Any idea about this coin, seems like a tribal imitation of a bactrian coin. Its one sided as the other side is blank. 3.49grams
Looks like a mix between the portrait of Sapadbizes and the portrait on the standing soldier coins of kujula Kadphises. But these look to the right. Difficult to say whether this is an ancient or a modern imitation.
A photo of the edge (hard to do, I know) might help rule out modern imitations. But there's a match on Zeno, sold by CNG and attributed as "Uniface AR Tetradrachm imitating Eukratides I of Baktria." Pretty close match, including the left facing portrait: https://www.zeno.ru/showphoto.php?photo=88660 There is in fact an entire series of these uniface 'Scythian' drachms listed on there, all sold by CNG and perhaps from a hoard find? See here: https://www.zeno.ru/showgallery.php?cat=6044 Really neat piece! Have you encountered more, or just this one?
I have seen similar over time for sale. Some label Scythian, others Yuehzhi, others say Sogdian. I have seen enough that either a group of fakes got well dispersed or they are authentic. I really think we have no clue who made them or when, and very well could have been one small town making them for local consumption. Absent archaeological data, I doubt it will ever be known. Many such Central Asian imitations exist.

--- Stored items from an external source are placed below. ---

-- ==== Sys2Proof/Machine/Dispatch.lean ====
section
/-! DEFINITION. The meaning of every instruction, one arm each. -/

namespace Sys2Proof.Machine

def exec (i : Instr) (s : State) : Host.Outcome State Fault Refusal :=
  match i with
  | .nop f => Sys2Proof.Machine.execNop f s
  | .bra f => Sys2Proof.Machine.execBra f s
  | .brx f => Sys2Proof.Machine.execBrx f s
  | .call f => Sys2Proof.Machine.execCall f s
  | .callx f => Sys2Proof.Machine.execCallx f s
  | .ret f => Sys2Proof.Machine.execRet f s
  | .exit_ f => Sys2Proof.Machine.execExit f s
  | .yield f => Sys2Proof.Machine.execYield f s
  | .brk f => Sys2Proof.Machine.execBrk f s
  | .loop f => Sys2Proof.Machine.execLoop f s
  | .iadd f => Sys2Proof.Machine.execIadd f s
  | .isub f => Sys2Proof.Machine.execIsub f s
  | .imul f => Sys2Proof.Machine.execImul f s
  | .imulh f => Sys2Proof.Machine.execImulh f s
  | .imad f => Sys2Proof.Machine.execImad f s
  | .imin f => Sys2Proof.Machine.execImin f s
  | .imax f => Sys2Proof.Machine.execImax f s
  | .iabs f => Sys2Proof.Machine.execIabs f s
  | .ineg f => Sys2Proof.Machine.execIneg f s
  | .and_ f => Sys2Proof.Machine.execAnd f s
  | .or_ f => Sys2Proof.Machine.execOr f s
  | .xor_ f => Sys2Proof.Machine.execXor f s
  | .not_ f => Sys2Proof.Machine.execNot f s
  | .shl f => Sys2Proof.Machine.execShl f s
  | .shr f => Sys2Proof.Machine.execShr f s
  | .shra f => Sys2Proof.Machine.execShra f s
  | .rotl f => Sys2Proof.Machine.execRotl f s
  | .bfx f => Sys2Proof.Machine.execBfx f s
  | .bfi f => Sys2Proof.Machine.execBfi f s
  | .popc f => Sys2Proof.Machine.execPopc f s
  | .clz f => Sys2Proof.Machine.execClz f s
  | .brev f => Sys2Proof.Machine.execBrev f s
  | .icmp f => Sys2Proof.Machine.execIcmp f s
  | .sel f => Sys2Proof.Machine.execSel f s
  | .mov f => Sys2Proof.Machine.execMov f s
  | .lea f => Sys2Proof.Machine.execLea f s
  | .iaddc f => Sys2Proof.Machine.execIaddc f s
  | .plop f => Sys2Proof.Machine.execPlop f s
  | .movpGet f => Sys2Proof.Machine.execMovpGet f s
  | .movpSet f => Sys2Proof.Machine.execMovpSet f s
  | .hash f => Sys2Proof.Machine.execHash f s
  | .fadd f => Sys2Proof.Machine.execFadd f s
  | .fsub f => Sys2Proof.Machine.execFsub f s
  | .fmul f => Sys2Proof.Machine.execFmul f s
  | .ffma f => Sys2Proof.Machine.execFfma f s
  | .fmin f => Sys2Proof.Machine.execFmin f s
  | .fmax f => Sys2Proof.Machine.execFmax f s
  | .fcmp f => Sys2Proof.Machine.execFcmp f s
  | .fclass f => Sys2Proof.Machine.execFclass f s
  | .frnd f => Sys2Proof.Machine.execFrnd f s
  | .fscale f => Sys2Proof.Machine.execFscale f s
  | .fdot2 f => Sys2Proof.Machine.execFdot2 f s
  | .fmed3 f => Sys2Proof.Machine.execFmed3 f s
  | .cvt f => Sys2Proof.Machine.execCvt f s
  | .cvtn f => Sys2Proof.Machine.execCvtn f s
  | .cvtw f => Sys2Proof.Machine.execCvtw f s
  | .pack f => Sys2Proof.Machine.execPack f s
  | .unpack f => Sys2Proof.Machine.execUnpack f s
  | .shfl f => Sys2Proof.Machine.execShfl f s
  | .bcast f => Sys2Proof.Machine.execBcast f s
  | .vote f => Sys2Proof.Machine.execVote f s
  | .reduce f => Sys2Proof.Machine.execReduce f s
  | .scan f => Sys2Proof.Machine.execScan f s
  | .match_ f => Sys2Proof.Machine.execMatch f s
  | .compact f => Sys2Proof.Machine.execCompact f s
  | .rcp f => Sys2Proof.Machine.execRcp f s
  | .rsq f => Sys2Proof.Machine.execRsq f s
  | .sqrt f => Sys2Proof.Machine.execSqrt f s
  | .exp2 f => Sys2Proof.Machine.execExp2 f s
  | .log2 f => Sys2Proof.Machine.execLog2 f s
  | .sin f => Sys2Proof.Machine.execSin f s
  | .cos f => Sys2Proof.Machine.execCos f s
  | .tanh f => Sys2Proof.Machine.execTanh f s
  | .sigm f => Sys2Proof.Machine.execSigm f s
  | .fdiv f => Sys2Proof.Machine.execFdiv f s
  | .fusedSoftmax w1 w2 w3 w4 => Sys2Proof.Machine.execFusedSoftmax w1 w2 w3 w4 s
  | .pairWord x y => Sys2Proof.Machine.execPairWord x y s
  | .ld f => Sys2Proof.Machine.execLd f s
  | .st f => Sys2Proof.Machine.execSt f s
  | .lds f => Sys2Proof.Machine.execLds f s
  | .sts f => Sys2Proof.Machine.execSts f s
  | .ldp f => Sys2Proof.Machine.execLdp f s
  | .stp f => Sys2Proof.Machine.execStp f s
  | .ldc f => Sys2Proof.Machine.execLdc f s
  | .ldg f => Sys2Proof.Machine.execLdg f s
  | .pref f => Sys2Proof.Machine.execPref f s
  | .fence f => Sys2Proof.Machine.execFence f s
  | .cctl f => Sys2Proof.Machine.execCctl f s
  | .atom f => Sys2Proof.Machine.execAtom f s
  | .acas f => Sys2Proof.Machine.execAcas f s
  | .atoms f => Sys2Proof.Machine.execAtoms f s
  | .ldf f => Sys2Proof.Machine.execLdf f s
  | .stf f => Sys2Proof.Machine.execStf f s
  | .freset f => Sys2Proof.Machine.execFreset f s
  | .waita f => Sys2Proof.Machine.execWaita f s
  | .waits f => Sys2Proof.Machine.execWaits f s
  | .hset f => Sys2Proof.Machine.execHset f s
  | .hld f => Sys2Proof.Machine.execHld f s
  | .hst f => Sys2Proof.Machine.execHst f s
  | .hget f => Sys2Proof.Machine.execHget f s
  | .mma f => Sys2Proof.Machine.execMma f s
  | .zld f => Sys2Proof.Machine.execZld f s
  | .zst f => Sys2Proof.Machine.execZst f s
  | .zzero f => Sys2Proof.Machine.execZzero f s
  | .zmov f => Sys2Proof.Machine.execZmov f s
  | .zred f => Sys2Proof.Machine.execZred f s
  | .zscale f => Sys2Proof.Machine.execZscale f s
  | .qscale f => Sys2Proof.Machine.execQscale f s
  | .cpy f => Sys2Proof.Machine.execCpy f s
  | .cpyt f => Sys2Proof.Machine.execCpyt f s
  | .gthr f => Sys2Proof.Machine.execGthr f s
  | .sctr f => Sys2Proof.Machine.execSctr f s
  | .rcon f => Sys2Proof.Machine.execRcon f s
  | .trace f => Sys2Proof.Machine.execTrace f s
  | .adrain f => Sys2Proof.Machine.execAdrain f s
  | .aqry f => Sys2Proof.Machine.execAqry f s
  | .launch f => Sys2Proof.Machine.execLaunch f s
  | .rget f => Sys2Proof.Machine.execRget f s
  | .remit f => Sys2Proof.Machine.execRemit f s
  | .rdone f => Sys2Proof.Machine.execRdone f s
  | .gsig f => Sys2Proof.Machine.execGsig f s
  | .covqMe f => Sys2Proof.Machine.execCovqMe f s
  | .covqPt f => Sys2Proof.Machine.execCovqPt f s
  | .tex1 f => Sys2Proof.Machine.execTex1 f s
  | .texf f => Sys2Proof.Machine.execTexf f s
  | .texq f => Sys2Proof.Machine.execTexq f s
  | .discard f => Sys2Proof.Machine.execDiscard f s
  | .depthw f => Sys2Proof.Machine.execDepthw f s
  | .attr f => Sys2Proof.Machine.execAttr f s
  | .bar f => Sys2Proof.Machine.execBar f s
  | .binit f => Sys2Proof.Machine.execBinit f s
  | .bexp f => Sys2Proof.Machine.execBexp f s
  | .barv f => Sys2Proof.Machine.execBarv f s
  | .bwait f => Sys2Proof.Machine.execBwait f s
  | .jarm f => Sys2Proof.Machine.execJarm f s
  | .join f => Sys2Proof.Machine.execJoin f s
  | .jdrop f => Sys2Proof.Machine.execJdrop f s
  | .reform f => Sys2Proof.Machine.execReform f s
  | .bqry f => Sys2Proof.Machine.execBqry f s
  | .trap f => Sys2Proof.Machine.execTrap f s
  | .tret f => Sys2Proof.Machine.execTret f s
  | .region f => Sys2Proof.Machine.execRegion f s
  | .pyield f => Sys2Proof.Machine.execPyield f s
  | .timer f => Sys2Proof.Machine.execTimer f s
  | .srd f => Sys2Proof.Machine.execSrd f s
  | .swr f => Sys2Proof.Machine.execSwr f s
  | .csave f => Sys2Proof.Machine.execCsave f s
  | .crestChk f => Sys2Proof.Machine.execCrestChk f s
  | .crestGo f => Sys2Proof.Machine.execCrestGo f s
  | .halt f => Sys2Proof.Machine.execHalt f s
  | .dependenceResolved gid => Sys2Proof.Machine.execDependenceResolved gid s
  | .groupPromote gid => Sys2Proof.Machine.execGroupPromote gid s
  | .timerFire gid => Sys2Proof.Machine.execTimerFire gid s
  | .waitaWake host line => Sys2Proof.Machine.execWaitaWake host line s
  | .waitaPoll gid => Sys2Proof.Machine.execWaitaPoll gid s
  | .loadDataReturn load => Sys2Proof.Machine.execLoadDataReturn load s
  | .clockAdvance core => Sys2Proof.Machine.execClockAdvance core s
  | .clockRebase part base => Sys2Proof.Machine.execClockRebase part base s
  | .portPeriodBoundary part => Sys2Proof.Machine.execPortPeriodBoundary part s
  | .asyncOpComplete op => Sys2Proof.Machine.execAsyncOpComplete op s
  | .gsigWrite gsig => Sys2Proof.Machine.execGsigWrite gsig s
  | .tileFetchFault mma cause va => Sys2Proof.Machine.execTileFetchFault mma cause va s
  | .relaunchWalk team => Sys2Proof.Machine.execRelaunchWalk team s
  | .teamTerminate team cause => Sys2Proof.Machine.execTeamTerminate team cause s
  | .reformDraw core bin => Sys2Proof.Machine.execReformDraw core bin s
  | .pageWalk ctx die va acc => Sys2Proof.Machine.execPageWalk ctx die va acc s
  | .trPrqWrite part value => Sys2Proof.Machine.execTrPrqWrite part value s
  | .trInvGo part value => Sys2Proof.Machine.execTrInvGo part value s
  | .invalidationComplete part => Sys2Proof.Machine.execInvalidationComplete part s
  | .registerWrite offset value => Sys2Proof.Machine.execRegisterWrite offset value s
  | .vcpNotify page value => Sys2Proof.Machine.execVcpNotify page value s
  | .vcpErrClear page value => Sys2Proof.Machine.execVcpErrClear page value s
  | .queueSwap page q => Sys2Proof.Machine.execQueueSwap page q s
  | .queueWaitTimeout page q => Sys2Proof.Machine.execQueueWaitTimeout page q s
  | .queueWatchdog page q => Sys2Proof.Machine.execQueueWatchdog page q s
  | .waitSignalWake page q => Sys2Proof.Machine.execWaitSignalWake page q s
  | .loadGraph page q => Sys2Proof.Machine.execLoadGraph page q s
  | .trigger page q => Sys2Proof.Machine.execTrigger page q s
  | .signal page q => Sys2Proof.Machine.execSignal page q s
  | .waitSignal page q => Sys2Proof.Machine.execWaitSignal page q s
  | .copy page q => Sys2Proof.Machine.execCopy page q s
  | .copyPacketComplete copy => Sys2Proof.Machine.execCopyPacketComplete copy s
  | .setCut page q => Sys2Proof.Machine.execSetCut page q s
  | .query page q => Sys2Proof.Machine.execQuery page q s
  | .fencePacket page q => Sys2Proof.Machine.execFencePacket page q s
  | .partCreate page q => Sys2Proof.Machine.execPartCreate page q s
  | .partDestroy page q => Sys2Proof.Machine.execPartDestroy page q s
  | .vcpAssign page q => Sys2Proof.Machine.execVcpAssign page q s
  | .ctxCreate page q => Sys2Proof.Machine.execCtxCreate page q s
  | .ctxBind page q => Sys2Proof.Machine.execCtxBind page q s
  | .ctxDestroy page q => Sys2Proof.Machine.execCtxDestroy page q s
  | .ctxPreempt page q => Sys2Proof.Machine.execCtxPreempt page q s
  | .ctxRestore page q => Sys2Proof.Machine.execCtxRestore page q s
  | .ctxReset page q => Sys2Proof.Machine.execCtxReset page q s
  | .setPortShare page q => Sys2Proof.Machine.execSetPortShare page q s
  | .setPlacer page q => Sys2Proof.Machine.execSetPlacer page q s
  | .setGroupScheduler page q => Sys2Proof.Machine.execSetGroupScheduler page q s
  | .setTenantQuantum page q => Sys2Proof.Machine.execSetTenantQuantum page q s
  | .setHomingEntry page q => Sys2Proof.Machine.execSetHomingEntry page q s
  | .preemptDeadlineExpiry team => Sys2Proof.Machine.execPreemptDeadlineExpiry team s
  | .saveOverrun team => Sys2Proof.Machine.execSaveOverrun team s
  | .contextSaved ctx => Sys2Proof.Machine.execContextSaved ctx s
  | .restoreAdmit ctx => Sys2Proof.Machine.execRestoreAdmit ctx s
  | .contextScrubDone ctx => Sys2Proof.Machine.execContextScrubDone ctx s
  | .tenantRound part => Sys2Proof.Machine.execTenantRound part s
  | .taskComplete task cost => Sys2Proof.Machine.execTaskComplete task cost s
  | .triggerRunRequest graph value => Sys2Proof.Machine.execTriggerRunRequest graph value s
  | .triggerClearOvr graph => Sys2Proof.Machine.execTriggerClearOvr graph s
  | .launchArgsFetch launch => Sys2Proof.Machine.execLaunchArgsFetch launch s
  | .teamPlace part => Sys2Proof.Machine.execTeamPlace part s
  | .coreStart team => Sys2Proof.Machine.execCoreStart team s
  | .recordTeamAdmit launch => Sys2Proof.Machine.execRecordTeamAdmit launch s
  | .nodeDone graph node => Sys2Proof.Machine.execNodeDone graph node s
  | .runEnd graph => Sys2Proof.Machine.execRunEnd graph s
  | .coverageUpdate launch => Sys2Proof.Machine.execCoverageUpdate launch s
  | .rasteriseTriangle graph node => Sys2Proof.Machine.execRasteriseTriangle graph node s
  | .blendRecord graph node => Sys2Proof.Machine.execBlendRecord graph node s
  | .traverseRay graph node => Sys2Proof.Machine.execTraverseRay graph node s
  | .solderRecord graph node => Sys2Proof.Machine.execSolderRecord graph node s
  | .hostCxlMemRead pa len => Sys2Proof.Machine.execHostCxlMemRead pa len s
  | .hostCxlMemWrite pa data => Sys2Proof.Machine.execHostCxlMemWrite pa data s
  | .hostSnoop pa data => Sys2Proof.Machine.execHostSnoop pa data s
  | .linkEnable port value => Sys2Proof.Machine.execLinkEnable port value s
  | .linkDisable port value => Sys2Proof.Machine.execLinkDisable port value s
  | .pcsLinkUp port => Sys2Proof.Machine.execPcsLinkUp port s
  | .pcsLinkLoss port => Sys2Proof.Machine.execPcsLinkLoss port s
  | .trainingTimeout port => Sys2Proof.Machine.execTrainingTimeout port s
  | .controlResend port => Sys2Proof.Machine.execControlResend port s
  | .neighborSolicitation port nd => Sys2Proof.Machine.execNeighborSolicitation port nd s
  | .data port pkt => Sys2Proof.Machine.execData port pkt s
  | .parity port pkt => Sys2Proof.Machine.execParity port pkt s
  | .frame port pkt => Sys2Proof.Machine.execFrame port pkt s
  | .cutPropose port pkt => Sys2Proof.Machine.execCutPropose port pkt s
  | .cutAccept port pkt => Sys2Proof.Machine.execCutAccept port pkt s
  | .cutReject port pkt => Sys2Proof.Machine.execCutReject port pkt s
  | .stateXfer port pkt => Sys2Proof.Machine.execStateXfer port pkt s
  | .stateAck port pkt => Sys2Proof.Machine.execStateAck port pkt s
  | .refMiss port pkt => Sys2Proof.Machine.execRefMiss port pkt s
  | .cack port pkt => Sys2Proof.Machine.execCack port pkt s
  | .ldata port pkt => Sys2Proof.Machine.execLdata port pkt s
  | .lack port pkt => Sys2Proof.Machine.execLack port pkt s
  | .frameClose graph edge frame => Sys2Proof.Machine.execFrameClose graph edge frame s
  | .lateRecord graph edge slot => Sys2Proof.Machine.execLateRecord graph edge slot s
  | .brassEncode graph edge frame => Sys2Proof.Machine.execBrassEncode graph edge frame s
  | .cutMoveEnd part => Sys2Proof.Machine.execCutMoveEnd part s
  | .sensorResample readings => Sys2Proof.Machine.execSensorResample readings s
  | .powerPeriod power => Sys2Proof.Machine.execPowerPeriod power s
  | .thermalTrip core => Sys2Proof.Machine.execThermalTrip core s
  | .supplyFault => Sys2Proof.Machine.execSupplyFault s
  | .moduleReset => Sys2Proof.Machine.execModuleReset s
  | .fuseLoad => Sys2Proof.Machine.execFuseLoad s
  | .channelTraining die ok => Sys2Proof.Machine.execChannelTraining die ok s
  | .memoryZero => Sys2Proof.Machine.execMemoryZero s
  | .firmwareLoad ok => Sys2Proof.Machine.execFirmwareLoad ok s
  | .macEnable => Sys2Proof.Machine.execMacEnable s
  | .patrolScrub line error => Sys2Proof.Machine.execPatrolScrub line error s
  | .uncorrectableError site => Sys2Proof.Machine.execUncorrectableError site s
  | .illegalInstruction word => Sys2Proof.Machine.execIllegalInstruction word s
  | .instructionFetchFault cause => Sys2Proof.Machine.execInstructionFetchFault cause s
  | .waitsLimitExpiry gid => Sys2Proof.Machine.execWaitsLimitExpiry gid s
  | .mmaComplete mma => Sys2Proof.Machine.execMmaComplete mma s
  | .correctedSoftError => Sys2Proof.Machine.execCorrectedSoftError s
  | .partitionScrubDone part => Sys2Proof.Machine.execPartitionScrubDone part s
  | .neighborCacheExpiry port ip => Sys2Proof.Machine.execNeighborCacheExpiry port ip s
  | .neighborResolutionTimeout port ip => Sys2Proof.Machine.execNeighborResolutionTimeout port ip s

end Sys2Proof.Machine
end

Those look very similar indeed, thanks for the link. I just found this one and was pondering over wether to get it or not.
Eucratides is the first thing to come to mind. The local imitations of basically everything that isn't Roman, Greek, or Sassanian are woefully under-studied. Along the same vein, a few years ago I got this curiosity in a CNG lot of central Asian coins, imitating Indo Greek, but I have never seen another one since.